━━ Source material

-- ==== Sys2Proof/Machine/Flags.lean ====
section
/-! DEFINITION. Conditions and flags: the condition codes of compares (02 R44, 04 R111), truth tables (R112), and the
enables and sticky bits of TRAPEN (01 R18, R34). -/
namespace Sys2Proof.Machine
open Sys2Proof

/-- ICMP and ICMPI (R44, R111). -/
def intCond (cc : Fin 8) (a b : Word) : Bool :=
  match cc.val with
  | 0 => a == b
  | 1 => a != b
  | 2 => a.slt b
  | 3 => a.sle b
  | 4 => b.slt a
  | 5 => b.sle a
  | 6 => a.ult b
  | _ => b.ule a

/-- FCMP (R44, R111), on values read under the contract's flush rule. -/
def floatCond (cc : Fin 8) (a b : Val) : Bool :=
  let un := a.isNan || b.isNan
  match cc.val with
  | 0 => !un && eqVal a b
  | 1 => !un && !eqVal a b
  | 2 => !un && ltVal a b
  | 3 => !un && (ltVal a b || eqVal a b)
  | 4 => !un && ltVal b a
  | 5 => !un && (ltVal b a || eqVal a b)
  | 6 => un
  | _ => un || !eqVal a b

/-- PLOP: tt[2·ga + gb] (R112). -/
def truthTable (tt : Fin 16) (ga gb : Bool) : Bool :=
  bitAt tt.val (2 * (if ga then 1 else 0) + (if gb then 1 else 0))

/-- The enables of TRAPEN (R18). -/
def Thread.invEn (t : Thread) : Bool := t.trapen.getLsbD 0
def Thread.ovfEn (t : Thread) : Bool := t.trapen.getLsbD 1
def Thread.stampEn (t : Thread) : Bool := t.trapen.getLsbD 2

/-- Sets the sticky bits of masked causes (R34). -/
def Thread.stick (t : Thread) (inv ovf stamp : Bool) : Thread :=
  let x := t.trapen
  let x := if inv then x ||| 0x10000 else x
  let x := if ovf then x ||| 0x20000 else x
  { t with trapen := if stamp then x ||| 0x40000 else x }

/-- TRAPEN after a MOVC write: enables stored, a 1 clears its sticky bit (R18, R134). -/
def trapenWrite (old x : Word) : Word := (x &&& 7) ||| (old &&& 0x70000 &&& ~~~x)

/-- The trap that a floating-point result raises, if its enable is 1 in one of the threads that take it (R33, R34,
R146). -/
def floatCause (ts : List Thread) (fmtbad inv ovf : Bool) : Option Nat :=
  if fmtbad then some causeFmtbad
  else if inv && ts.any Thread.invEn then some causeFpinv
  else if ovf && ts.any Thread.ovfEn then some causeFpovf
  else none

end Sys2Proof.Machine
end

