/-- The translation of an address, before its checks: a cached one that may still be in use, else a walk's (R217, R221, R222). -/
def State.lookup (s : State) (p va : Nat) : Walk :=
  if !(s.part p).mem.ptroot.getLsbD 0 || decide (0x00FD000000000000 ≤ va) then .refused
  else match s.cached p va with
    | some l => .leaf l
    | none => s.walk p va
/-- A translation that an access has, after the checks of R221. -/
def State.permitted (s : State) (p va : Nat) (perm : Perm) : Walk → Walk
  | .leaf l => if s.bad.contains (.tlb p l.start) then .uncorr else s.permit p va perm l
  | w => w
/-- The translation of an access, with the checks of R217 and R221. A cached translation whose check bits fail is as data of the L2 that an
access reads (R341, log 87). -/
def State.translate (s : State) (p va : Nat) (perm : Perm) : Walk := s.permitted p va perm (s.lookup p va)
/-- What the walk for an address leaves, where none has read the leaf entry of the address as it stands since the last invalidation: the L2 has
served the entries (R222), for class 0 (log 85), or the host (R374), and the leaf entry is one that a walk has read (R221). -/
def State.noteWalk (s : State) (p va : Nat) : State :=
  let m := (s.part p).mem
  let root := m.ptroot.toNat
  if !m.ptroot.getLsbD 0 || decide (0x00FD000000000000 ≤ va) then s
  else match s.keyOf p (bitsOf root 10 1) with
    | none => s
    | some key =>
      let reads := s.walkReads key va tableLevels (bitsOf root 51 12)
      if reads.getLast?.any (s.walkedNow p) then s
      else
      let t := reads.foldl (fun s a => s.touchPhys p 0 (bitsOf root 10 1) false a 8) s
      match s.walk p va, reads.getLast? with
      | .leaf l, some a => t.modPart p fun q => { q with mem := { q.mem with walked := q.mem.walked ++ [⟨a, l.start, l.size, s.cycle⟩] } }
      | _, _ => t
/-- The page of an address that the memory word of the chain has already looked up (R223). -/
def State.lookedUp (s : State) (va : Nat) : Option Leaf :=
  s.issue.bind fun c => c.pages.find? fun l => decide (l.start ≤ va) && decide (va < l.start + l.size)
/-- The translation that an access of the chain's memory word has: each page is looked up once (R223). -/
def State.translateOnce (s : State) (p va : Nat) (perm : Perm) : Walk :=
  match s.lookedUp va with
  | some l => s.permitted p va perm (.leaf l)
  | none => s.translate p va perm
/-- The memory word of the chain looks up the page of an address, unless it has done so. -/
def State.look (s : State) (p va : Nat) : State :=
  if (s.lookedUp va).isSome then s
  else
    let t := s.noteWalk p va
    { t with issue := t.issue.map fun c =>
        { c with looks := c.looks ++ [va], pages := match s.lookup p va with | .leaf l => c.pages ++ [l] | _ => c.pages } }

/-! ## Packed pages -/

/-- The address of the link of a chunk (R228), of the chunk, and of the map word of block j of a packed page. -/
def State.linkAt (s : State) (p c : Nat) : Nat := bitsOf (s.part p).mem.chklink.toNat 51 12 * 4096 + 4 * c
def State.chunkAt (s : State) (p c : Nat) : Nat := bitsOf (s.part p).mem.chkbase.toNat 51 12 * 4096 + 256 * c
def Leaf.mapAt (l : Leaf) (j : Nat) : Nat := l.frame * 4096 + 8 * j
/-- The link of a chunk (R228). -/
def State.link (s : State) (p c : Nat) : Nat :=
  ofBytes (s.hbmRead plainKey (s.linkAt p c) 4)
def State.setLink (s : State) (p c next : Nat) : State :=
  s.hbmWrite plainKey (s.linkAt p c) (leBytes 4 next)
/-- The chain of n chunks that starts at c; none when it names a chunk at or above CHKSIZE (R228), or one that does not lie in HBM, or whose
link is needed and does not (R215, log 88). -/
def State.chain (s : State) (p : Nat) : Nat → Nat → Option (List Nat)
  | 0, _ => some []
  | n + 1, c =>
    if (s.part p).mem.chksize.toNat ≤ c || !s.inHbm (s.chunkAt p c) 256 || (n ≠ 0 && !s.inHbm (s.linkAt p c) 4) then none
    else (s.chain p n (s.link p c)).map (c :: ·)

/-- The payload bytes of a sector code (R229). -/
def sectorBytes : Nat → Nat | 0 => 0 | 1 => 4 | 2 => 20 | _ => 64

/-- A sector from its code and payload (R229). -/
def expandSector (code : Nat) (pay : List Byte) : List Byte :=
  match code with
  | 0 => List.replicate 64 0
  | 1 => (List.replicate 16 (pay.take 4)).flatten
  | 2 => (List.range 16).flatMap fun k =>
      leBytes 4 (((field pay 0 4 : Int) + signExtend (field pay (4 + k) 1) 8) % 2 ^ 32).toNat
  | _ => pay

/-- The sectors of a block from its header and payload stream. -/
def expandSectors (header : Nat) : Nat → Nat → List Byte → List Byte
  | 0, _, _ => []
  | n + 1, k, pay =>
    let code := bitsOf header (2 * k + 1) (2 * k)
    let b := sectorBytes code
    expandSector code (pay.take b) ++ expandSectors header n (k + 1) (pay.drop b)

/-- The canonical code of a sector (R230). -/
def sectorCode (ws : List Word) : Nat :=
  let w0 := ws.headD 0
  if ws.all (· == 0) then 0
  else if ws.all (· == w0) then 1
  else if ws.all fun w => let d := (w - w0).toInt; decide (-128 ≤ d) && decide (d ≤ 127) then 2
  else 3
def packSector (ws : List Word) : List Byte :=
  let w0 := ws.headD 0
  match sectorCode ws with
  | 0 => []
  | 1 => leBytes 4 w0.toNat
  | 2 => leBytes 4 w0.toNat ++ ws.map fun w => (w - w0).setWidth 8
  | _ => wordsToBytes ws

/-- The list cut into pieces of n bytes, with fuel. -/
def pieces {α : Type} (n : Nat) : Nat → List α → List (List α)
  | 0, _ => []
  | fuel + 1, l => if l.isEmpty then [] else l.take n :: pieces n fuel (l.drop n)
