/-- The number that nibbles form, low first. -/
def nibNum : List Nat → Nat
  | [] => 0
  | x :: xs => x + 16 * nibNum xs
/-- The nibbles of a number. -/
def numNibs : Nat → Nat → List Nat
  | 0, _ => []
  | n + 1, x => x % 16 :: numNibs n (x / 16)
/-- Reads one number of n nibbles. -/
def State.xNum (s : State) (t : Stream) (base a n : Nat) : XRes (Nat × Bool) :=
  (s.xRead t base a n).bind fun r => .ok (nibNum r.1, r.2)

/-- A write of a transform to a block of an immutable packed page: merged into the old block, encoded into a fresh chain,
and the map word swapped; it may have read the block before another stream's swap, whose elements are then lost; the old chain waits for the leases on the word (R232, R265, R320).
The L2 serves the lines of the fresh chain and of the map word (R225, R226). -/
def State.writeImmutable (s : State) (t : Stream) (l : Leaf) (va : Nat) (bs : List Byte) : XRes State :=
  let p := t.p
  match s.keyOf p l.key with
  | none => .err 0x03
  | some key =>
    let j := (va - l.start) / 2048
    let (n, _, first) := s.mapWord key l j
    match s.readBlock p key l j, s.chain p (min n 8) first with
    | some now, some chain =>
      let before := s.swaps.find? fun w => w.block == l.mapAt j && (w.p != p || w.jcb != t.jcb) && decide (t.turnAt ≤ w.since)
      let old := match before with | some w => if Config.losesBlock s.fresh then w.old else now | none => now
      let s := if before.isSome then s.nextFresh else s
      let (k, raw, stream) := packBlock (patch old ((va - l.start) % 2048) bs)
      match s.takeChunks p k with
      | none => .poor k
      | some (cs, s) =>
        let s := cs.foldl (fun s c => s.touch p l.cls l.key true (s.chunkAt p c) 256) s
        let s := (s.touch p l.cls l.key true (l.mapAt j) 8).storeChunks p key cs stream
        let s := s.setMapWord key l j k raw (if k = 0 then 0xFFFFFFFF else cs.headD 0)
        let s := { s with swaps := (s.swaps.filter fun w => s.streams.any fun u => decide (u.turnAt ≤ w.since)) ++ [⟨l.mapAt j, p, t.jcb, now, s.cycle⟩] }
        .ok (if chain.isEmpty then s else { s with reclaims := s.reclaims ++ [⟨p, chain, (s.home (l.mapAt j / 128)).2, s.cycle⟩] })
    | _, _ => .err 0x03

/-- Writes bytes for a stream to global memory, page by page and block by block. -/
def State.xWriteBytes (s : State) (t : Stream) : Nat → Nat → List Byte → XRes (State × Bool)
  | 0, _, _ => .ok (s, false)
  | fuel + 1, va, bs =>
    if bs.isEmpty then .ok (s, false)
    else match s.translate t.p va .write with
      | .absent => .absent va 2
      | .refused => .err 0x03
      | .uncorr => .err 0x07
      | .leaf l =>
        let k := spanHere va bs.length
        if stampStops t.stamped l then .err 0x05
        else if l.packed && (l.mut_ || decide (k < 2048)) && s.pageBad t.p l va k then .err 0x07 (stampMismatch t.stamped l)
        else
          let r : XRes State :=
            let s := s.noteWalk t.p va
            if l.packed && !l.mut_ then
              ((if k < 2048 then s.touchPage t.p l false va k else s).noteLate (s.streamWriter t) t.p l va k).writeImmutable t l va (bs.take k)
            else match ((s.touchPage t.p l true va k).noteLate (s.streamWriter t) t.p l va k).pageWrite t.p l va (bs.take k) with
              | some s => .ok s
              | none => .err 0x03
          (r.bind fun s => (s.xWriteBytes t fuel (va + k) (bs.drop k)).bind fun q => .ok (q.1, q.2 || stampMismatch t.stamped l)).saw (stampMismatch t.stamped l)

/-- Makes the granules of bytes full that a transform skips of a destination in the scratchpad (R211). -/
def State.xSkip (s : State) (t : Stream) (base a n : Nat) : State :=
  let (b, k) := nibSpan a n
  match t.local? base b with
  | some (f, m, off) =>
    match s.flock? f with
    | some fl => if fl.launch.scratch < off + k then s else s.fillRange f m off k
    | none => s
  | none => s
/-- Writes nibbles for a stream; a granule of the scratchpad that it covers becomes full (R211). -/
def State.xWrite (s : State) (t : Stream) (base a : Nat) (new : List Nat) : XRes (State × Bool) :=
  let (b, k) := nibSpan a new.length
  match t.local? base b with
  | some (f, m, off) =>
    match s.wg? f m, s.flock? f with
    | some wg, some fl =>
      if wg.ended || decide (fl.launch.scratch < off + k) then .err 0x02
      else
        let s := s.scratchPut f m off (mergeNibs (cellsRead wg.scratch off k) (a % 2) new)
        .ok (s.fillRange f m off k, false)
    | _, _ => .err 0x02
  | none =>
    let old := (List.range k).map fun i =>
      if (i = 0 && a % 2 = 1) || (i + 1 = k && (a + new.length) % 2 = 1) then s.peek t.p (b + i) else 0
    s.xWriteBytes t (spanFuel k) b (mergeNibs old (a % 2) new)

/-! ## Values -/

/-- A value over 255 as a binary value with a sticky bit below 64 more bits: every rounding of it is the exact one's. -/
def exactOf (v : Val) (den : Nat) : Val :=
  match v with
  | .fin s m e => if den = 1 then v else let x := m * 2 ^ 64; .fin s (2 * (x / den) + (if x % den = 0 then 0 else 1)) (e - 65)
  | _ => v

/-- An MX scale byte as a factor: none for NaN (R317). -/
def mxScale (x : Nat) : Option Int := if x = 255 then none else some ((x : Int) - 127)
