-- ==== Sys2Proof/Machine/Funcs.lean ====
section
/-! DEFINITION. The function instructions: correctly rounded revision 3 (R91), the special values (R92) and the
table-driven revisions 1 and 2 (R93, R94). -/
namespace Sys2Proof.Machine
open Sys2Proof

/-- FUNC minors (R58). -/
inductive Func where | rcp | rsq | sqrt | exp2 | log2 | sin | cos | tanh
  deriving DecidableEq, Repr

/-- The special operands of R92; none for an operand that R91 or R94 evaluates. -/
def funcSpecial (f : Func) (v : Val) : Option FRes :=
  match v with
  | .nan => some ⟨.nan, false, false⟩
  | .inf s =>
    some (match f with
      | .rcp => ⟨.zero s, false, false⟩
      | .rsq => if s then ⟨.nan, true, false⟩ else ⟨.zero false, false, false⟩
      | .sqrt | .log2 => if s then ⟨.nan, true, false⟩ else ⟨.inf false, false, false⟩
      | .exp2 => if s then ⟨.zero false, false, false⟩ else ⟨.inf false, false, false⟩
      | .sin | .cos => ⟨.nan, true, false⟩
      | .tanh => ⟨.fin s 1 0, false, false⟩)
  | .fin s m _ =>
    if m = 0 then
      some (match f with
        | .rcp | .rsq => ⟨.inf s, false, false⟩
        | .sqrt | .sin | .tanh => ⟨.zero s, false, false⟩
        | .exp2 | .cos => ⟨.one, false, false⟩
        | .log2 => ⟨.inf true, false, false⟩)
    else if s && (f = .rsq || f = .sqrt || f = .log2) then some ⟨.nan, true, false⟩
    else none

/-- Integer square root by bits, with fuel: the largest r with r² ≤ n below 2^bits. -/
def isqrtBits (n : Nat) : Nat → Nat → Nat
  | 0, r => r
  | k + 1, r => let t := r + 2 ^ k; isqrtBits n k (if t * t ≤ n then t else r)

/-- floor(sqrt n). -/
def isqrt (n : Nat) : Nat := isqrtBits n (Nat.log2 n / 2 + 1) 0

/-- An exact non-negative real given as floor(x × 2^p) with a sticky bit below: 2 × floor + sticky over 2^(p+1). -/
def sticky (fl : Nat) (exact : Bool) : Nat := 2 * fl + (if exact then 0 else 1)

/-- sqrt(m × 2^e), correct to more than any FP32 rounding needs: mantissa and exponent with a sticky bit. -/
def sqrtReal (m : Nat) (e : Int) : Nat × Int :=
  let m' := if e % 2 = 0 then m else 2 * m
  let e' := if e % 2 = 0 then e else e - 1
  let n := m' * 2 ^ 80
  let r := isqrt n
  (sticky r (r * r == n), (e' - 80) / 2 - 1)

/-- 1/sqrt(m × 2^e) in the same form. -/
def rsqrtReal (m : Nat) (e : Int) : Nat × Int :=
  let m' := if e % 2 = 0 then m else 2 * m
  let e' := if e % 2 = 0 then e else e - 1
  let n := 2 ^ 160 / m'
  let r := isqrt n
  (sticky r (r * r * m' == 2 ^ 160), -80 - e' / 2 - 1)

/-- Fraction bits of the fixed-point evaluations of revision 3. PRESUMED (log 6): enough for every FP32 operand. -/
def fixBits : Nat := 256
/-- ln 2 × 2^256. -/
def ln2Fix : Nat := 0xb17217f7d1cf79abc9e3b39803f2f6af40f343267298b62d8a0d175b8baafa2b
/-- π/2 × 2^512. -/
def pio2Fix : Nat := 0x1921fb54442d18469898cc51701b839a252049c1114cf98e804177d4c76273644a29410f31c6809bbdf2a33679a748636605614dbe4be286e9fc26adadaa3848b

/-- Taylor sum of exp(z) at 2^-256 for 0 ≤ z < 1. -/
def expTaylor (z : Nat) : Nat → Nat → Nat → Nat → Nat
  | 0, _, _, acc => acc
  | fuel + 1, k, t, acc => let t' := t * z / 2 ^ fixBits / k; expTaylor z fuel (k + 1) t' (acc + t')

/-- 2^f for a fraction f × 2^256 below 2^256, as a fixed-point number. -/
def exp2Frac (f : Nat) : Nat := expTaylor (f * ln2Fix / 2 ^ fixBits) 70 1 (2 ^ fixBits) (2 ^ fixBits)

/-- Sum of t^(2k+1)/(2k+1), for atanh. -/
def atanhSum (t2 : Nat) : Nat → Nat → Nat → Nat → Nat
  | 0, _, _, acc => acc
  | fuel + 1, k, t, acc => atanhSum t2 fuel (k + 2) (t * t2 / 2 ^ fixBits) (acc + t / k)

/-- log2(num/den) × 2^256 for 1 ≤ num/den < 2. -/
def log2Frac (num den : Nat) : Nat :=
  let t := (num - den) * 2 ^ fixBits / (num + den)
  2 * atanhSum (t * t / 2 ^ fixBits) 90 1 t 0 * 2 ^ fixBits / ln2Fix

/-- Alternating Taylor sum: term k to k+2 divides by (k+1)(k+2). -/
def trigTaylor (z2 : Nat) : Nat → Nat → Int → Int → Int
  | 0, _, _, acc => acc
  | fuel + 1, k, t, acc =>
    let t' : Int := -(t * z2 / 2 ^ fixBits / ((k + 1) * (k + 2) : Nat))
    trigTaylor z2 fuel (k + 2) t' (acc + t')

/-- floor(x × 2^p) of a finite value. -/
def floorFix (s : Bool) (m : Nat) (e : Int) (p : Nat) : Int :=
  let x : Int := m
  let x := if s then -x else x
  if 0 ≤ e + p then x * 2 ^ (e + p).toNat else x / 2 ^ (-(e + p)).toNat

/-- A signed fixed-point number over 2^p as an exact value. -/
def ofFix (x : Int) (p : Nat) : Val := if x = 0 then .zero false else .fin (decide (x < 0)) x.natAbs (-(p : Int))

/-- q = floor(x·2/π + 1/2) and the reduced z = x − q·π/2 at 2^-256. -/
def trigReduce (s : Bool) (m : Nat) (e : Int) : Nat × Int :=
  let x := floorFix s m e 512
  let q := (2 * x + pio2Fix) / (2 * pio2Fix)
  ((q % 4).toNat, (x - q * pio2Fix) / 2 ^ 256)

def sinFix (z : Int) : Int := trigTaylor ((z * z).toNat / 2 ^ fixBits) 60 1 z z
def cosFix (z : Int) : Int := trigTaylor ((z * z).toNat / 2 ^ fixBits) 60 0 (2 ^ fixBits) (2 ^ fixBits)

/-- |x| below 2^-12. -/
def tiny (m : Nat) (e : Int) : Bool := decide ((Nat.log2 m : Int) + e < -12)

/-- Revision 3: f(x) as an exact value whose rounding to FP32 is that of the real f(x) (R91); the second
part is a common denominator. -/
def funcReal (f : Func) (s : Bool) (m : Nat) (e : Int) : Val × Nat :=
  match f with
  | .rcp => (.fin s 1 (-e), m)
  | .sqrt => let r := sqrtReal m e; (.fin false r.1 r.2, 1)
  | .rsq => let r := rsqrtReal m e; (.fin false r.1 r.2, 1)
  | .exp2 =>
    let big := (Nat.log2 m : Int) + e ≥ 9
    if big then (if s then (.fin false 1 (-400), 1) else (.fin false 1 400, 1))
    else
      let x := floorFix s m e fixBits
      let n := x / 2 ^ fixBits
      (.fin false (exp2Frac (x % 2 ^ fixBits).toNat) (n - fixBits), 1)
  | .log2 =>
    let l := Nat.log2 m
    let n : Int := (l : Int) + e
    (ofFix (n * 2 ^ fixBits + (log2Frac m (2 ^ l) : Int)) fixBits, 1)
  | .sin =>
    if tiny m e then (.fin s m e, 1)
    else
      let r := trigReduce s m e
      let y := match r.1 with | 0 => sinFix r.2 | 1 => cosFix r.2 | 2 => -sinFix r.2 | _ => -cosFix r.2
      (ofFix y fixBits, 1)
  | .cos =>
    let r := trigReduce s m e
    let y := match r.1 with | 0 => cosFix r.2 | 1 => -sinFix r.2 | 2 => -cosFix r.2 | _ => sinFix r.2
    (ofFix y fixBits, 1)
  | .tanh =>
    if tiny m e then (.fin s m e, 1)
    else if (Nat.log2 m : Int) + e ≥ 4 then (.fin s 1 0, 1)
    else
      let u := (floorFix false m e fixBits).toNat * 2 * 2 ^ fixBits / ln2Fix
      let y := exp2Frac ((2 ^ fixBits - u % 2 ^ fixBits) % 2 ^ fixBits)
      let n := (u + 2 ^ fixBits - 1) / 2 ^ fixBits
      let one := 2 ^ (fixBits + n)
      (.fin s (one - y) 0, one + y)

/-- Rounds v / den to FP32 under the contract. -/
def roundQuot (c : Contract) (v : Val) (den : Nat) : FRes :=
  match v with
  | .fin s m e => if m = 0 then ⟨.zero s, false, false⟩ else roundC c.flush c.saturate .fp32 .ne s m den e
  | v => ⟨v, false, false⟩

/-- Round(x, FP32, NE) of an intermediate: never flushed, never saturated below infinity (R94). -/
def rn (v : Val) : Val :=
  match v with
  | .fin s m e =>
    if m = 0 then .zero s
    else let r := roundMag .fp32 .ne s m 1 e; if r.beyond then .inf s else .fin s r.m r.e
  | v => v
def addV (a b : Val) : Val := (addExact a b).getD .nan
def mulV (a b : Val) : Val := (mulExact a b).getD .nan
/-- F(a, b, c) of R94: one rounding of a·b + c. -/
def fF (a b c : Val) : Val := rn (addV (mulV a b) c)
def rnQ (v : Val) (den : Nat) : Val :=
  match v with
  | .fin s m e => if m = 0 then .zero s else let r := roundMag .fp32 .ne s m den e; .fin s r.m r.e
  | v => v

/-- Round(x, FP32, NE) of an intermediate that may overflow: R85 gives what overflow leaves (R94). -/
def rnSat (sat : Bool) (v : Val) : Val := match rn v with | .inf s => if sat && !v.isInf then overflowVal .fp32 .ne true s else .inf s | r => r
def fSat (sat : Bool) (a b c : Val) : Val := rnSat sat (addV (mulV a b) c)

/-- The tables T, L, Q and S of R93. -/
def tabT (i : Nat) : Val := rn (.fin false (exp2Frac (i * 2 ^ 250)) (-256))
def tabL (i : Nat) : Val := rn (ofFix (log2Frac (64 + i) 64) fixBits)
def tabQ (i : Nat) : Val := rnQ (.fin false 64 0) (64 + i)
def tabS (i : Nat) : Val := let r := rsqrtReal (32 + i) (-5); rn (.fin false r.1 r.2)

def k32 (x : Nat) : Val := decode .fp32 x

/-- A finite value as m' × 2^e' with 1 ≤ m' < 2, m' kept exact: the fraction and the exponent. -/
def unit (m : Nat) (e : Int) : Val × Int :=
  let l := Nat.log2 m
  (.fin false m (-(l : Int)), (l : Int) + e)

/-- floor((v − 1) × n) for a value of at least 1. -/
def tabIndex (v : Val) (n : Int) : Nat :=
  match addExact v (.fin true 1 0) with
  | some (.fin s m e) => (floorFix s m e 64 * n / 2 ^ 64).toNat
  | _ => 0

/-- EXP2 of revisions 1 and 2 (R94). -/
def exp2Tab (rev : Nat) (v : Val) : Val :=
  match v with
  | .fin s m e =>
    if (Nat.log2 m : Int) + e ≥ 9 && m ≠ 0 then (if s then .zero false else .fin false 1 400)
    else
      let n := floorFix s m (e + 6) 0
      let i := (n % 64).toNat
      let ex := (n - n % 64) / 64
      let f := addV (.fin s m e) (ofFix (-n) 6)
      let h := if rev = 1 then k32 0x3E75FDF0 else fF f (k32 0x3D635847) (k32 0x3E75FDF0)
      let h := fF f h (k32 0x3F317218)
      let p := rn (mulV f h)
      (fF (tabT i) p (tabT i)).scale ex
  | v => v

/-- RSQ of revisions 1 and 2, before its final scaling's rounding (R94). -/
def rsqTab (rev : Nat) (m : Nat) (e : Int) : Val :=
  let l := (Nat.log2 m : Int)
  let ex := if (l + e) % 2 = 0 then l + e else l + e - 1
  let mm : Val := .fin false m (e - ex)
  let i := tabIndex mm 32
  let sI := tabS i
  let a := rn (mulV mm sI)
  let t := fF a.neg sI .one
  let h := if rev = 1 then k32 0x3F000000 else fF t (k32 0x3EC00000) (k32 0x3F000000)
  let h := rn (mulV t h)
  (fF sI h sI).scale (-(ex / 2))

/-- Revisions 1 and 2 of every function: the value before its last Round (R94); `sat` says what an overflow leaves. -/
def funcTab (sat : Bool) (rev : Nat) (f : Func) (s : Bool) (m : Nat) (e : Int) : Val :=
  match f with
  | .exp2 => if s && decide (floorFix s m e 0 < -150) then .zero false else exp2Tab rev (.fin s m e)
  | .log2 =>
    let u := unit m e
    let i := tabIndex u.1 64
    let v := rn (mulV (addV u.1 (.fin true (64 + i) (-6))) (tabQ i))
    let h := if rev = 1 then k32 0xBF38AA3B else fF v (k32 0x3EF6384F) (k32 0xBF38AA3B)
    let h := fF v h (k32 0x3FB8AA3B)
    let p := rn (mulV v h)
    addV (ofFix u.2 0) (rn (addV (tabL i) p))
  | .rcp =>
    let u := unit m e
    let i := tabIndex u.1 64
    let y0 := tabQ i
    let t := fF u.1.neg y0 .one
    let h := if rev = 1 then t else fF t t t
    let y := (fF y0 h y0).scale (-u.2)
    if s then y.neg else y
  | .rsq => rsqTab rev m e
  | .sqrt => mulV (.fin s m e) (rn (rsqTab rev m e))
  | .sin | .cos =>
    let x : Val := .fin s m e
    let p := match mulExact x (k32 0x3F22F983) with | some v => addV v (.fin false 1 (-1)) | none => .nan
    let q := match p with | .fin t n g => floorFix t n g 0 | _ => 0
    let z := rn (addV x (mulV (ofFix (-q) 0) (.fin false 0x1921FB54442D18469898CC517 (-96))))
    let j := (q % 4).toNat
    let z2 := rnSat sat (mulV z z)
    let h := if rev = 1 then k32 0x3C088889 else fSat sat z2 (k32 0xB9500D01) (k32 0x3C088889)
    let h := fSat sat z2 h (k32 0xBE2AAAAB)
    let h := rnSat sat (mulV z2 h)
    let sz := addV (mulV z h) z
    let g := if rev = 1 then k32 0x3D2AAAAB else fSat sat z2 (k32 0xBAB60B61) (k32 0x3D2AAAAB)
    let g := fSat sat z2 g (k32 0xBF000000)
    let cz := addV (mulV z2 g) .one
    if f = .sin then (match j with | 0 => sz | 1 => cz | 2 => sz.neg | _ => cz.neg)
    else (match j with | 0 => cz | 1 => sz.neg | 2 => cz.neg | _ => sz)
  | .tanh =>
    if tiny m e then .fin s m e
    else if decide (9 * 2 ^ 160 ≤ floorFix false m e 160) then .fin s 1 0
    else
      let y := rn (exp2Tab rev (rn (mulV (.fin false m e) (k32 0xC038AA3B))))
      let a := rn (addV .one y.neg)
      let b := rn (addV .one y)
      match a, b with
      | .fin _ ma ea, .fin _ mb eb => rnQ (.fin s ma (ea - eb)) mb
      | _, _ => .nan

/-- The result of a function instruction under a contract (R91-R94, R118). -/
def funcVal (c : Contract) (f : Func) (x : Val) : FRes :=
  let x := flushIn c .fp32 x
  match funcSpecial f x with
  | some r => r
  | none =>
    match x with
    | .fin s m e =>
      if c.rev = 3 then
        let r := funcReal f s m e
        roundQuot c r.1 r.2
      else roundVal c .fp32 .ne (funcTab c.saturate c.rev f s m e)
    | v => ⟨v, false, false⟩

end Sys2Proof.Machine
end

━━━━

In the records above, locate each line with the word "streamWriter". Copy all such lines.

              ((if k < 2048 then s.touchPage t.p l false va k else s).noteLate (s.streamWriter t) t.p l va k).writeImmutable t l va (bs.take k)
            else match ((s.touchPage t.p l true va k).noteLate (s.streamWriter t) t.p l va k).pageWrite t.p l va (bs.take k) with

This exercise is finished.